Top of Records supplied

/-- IXWALK lists the set positions of a bitmap from the cursor on, row and column, and moves the cursor; IXSPLIT writes the starts of nearly
equal parts; both are writes of tiles by the index engine, of at most 4 operations (R214 to R216). The Assay unit: ASORT writes 64 entries of two tiles in the order of R217 into a third, the candidate forms clear a register, merge tile
entries into its best 64, write it into a tile full at the next bundle with its count after 2 bundles, and draw from it after 8; sorting keeps
the entries. None of them reads a poisoned sector (R217 to R222). -/
def Obligations.IndexAndAssayForms : Prop :=
  (∀ (g : BitVec 3) (d a b : BitVec 5) (p : BitVec 6),
    let free (s : State) (slot : Nat) : Prop := (s.core (coreOf s.cur)).indexQ.length < 4 ∧ ownSlot s s.cur slot = .ok ()
    let clean (s : State) (slot : Nat) (l : List Nat) : Prop := ∀ x ∈ l, x ∉ (s.tile (coreOf s.cur) slot).poison
    let old (s : State) (slot : Nat) : TileBits := (s.tile (coreOf s.cur) slot).data
    (∀ s sd hd sa ha sb hb x y, Issues (.ixwalk g d a b) s → TileIs s d sd hd → TileIs s a sa ha → TileIs s b sb hb → TileHolds s sa x → TileHolds s sb y →
        ha.fmt = 11 → hb.fmt = 11 → hd.fmt = 12 → 2 ≤ hb.cols → free s sd → ownSlot s s.cur sb = .ok () → clean s sa (firstSectors ha.image) →
        clean s sb (elemSectors 11 (hb.index 0 0)) →
        let c := 32 * ha.cols
        let total := ha.rows * c
        let start := hb.get y 0 0
        let found := ((List.range total).filter fun q => decide (start ≤ q) && (ha.get x (q / c) (q % c / 32)).testBit (q % 32)).take hd.count
        let stop := if start < total then (if found.length < hd.count then total else found.getLastD 0 + 1) else start
        let outD := hd.fill (old s sd) fun i j => match found[i * hd.cols + j]? with | some q => q / c + 2 ^ 32 * (q % c) | none => 2 ^ 64 - 1
        let outB := setElem (setElem y 11 (hb.index 0 0) stop) 11 (hb.index 0 1) found.length
        exec (.ixwalk g d a b) s = .next (done (.ixwalk g d a b)
          (does (indexJob s.env [(sd, hd.sectors, outD, hd.status outD false), (sb, [], outB, hb.status outB false)])) s))
    ∧ ∀ s sd hd sa ha x, Issues (.ixsplit g d a p) s → TileIs s d sd hd → TileIs s a sa ha → TileHolds s sa x → ha.fmt = 11 → hd.fmt = 11 → 2 ≤ ha.cols →
        p.toNat + 2 ≤ hd.cols → free s sd → clean s sa (elemSectors 11 (ha.index 0 1)) →
        let out := (List.range (p.toNat + 2)).foldl (fun z j => setElem z 11 (hd.index 0 j) (j * ha.get x 0 1 / (p.toNat + 1))) (old s sd)
        exec (.ixsplit g d a p) s = .next (done (.ixsplit g d a p)
          (does (indexJob s.env [(sd, wholeSectors 11 ((List.range (p.toNat + 2)).map (hd.index 0 ·)), out, hd.status out false)])) s))
  ∧ ∀ (g : BitVec 3) (d a b t : BitVec 5) (m : BitVec 6) (k f : BitVec 2) (r : BitVec 6),
    let idle (s : State) : Prop := ∀ j ∈ (s.core (coreOf s.cur)).assayQ, j.ctx ≠ s.cur
    let clean (s : State) (slot : Nat) (l : List Nat) : Prop := ∀ x ∈ l, x ∉ (s.tile (coreOf s.cur) slot).poison
    let c (s : State) : Cand := (s.ctx s.cur).cand k
    (∀ s sd hd sa ha sb hb x y, Issues (.asort g d a b m) s → TileIs s d sd hd → TileIs s a sa ha → TileIs s b sb hb → TileHolds s sa x → TileHolds s sb y →
        hd.fmt = 12 → (ha.fmt = 12 ∨ ha.fmt = keyFmt m.toNat) → (hb.fmt = 12 ∨ hb.fmt = 11 ∨ hb.fmt = 5) → 64 ≤ hd.count → 64 ≤ ha.count → 64 ≤ hb.count →
        (s.core (coreOf s.cur)).assayQ.length < 4 → ownSlot s s.cur sd = .ok () → clean s sa (viewSectors ha 64) → clean s sb (viewSectors hb 64) →
        let entry (i : Nat) : W64 := (if hb.fmt = 12 then BitVec.ofNat 32 (hb.getRow y i / 2 ^ 32) else BitVec.ofNat 32 (hb.getRow y i) : W32)
          ++ BitVec.ofNat 32 (ha.getRow x i)
        let out := putEntries hd (s.tile (coreOf s.cur) sd).data (rankSort m.toNat ((List.range 64).map entry))
        exec (.asort g d a b m) s = .next (done (.asort g d a b m) (does fun u =>
          (u.modTile (coreOf s.cur) sd fun z => z.write (entrySectors hd) out 0).modCore (coreOf s.cur) fun z =>
            { z with assayQ := z.assayQ ++ [{ ctx := s.cur, op := 0, oc := 0, writes := [(sd, 0)], poison := [] }] }) s))
    ∧ (∀ ty l, (rankSort ty l).Perm l)
    ∧ CompletesWhen (.cclr g k f) idle (fun s => onCtx s fun z => { z with cands := tset z.cands k.toNat { count := 0, ty := f.toNat, entries := [] } })
    ∧ (∀ s slot h x, Issues (.amrg g k t r) s → idle s → TileIs s t slot h → TileHolds s slot x → h.fmt = 12 →
        let n := if r = 0 then 64 else min (s.rs r).toNat 64
        n ≤ h.count → clean s slot (viewSectors h n) →
        let l := (rankSort (c s).ty ((c s).valid ++ (List.range n).map fun i => BitVec.ofNat 64 (h.getRow x i))).take 64
        exec (.amrg g k t r) s = .next (done (.amrg g k t r)
          (onCtx s fun z => { z with cands := tset z.cands k.toNat { c s with count := l.length, entries := l } }) s))
    ∧ (∀ s slot h, Issues (.cread g k t r) s → idle s → TileIs s t slot h → h.fmt = 12 → 64 ≤ h.count → ownSlot s s.cur slot = .ok () →
        let out := putEntries h (s.tile (coreOf s.cur) slot).data ((c s).valid ++ List.replicate (64 - (c s).count) (BitVec.allOnes 64))
        exec (.cread g k t r) s = .next (done (.cread g k t r) (does fun u =>
          (u.modTile (coreOf s.cur) slot fun z => (z.write (entrySectors h) out 0).finish ((s.ctx s.cur).bundles + 1)).modCtx s.cur fun z =>
            z.landS r (BitVec.ofNat 64 (c s).count) 2) s))
    ∧ CompletesWhen (.csamp g k r) idle
        (fun s => toS s r (sampDraw (c s) (s.ctx s.cur).sampcfg (s.ctx s.cur).sampctr (s.ctx s.cur).rngkey) 8)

Bottom of Records supplied

Activity –
Every line from the one containing "let out := putEntries h (s.tile" through the last line above should be retyped exactly; no other lines are wanted.

Task result –
        let out := putEntries h (s.tile (coreOf s.cur) slot).data ((c s).valid ++ List.replicate (64 - (c s).count) (BitVec.allOnes 64))
        exec (.cread g k t r) s = .next (done (.cread g k t r) (does fun u =>
          (u.modTile (coreOf s.cur) slot fun z => (z.write (entrySectors h) out 0).finish ((s.ctx s.cur).bundles + 1)).modCtx s.cur fun z =>
            z.landS r (BitVec.ofNat 64 (c s).count) 2) s))
    ∧ CompletesWhen (.csamp g k r) idle
        (fun s => toS s r (sampDraw (c s) (s.ctx s.cur).sampcfg (s.ctx s.cur).sampctr (s.ctx s.cur).rngkey) 8)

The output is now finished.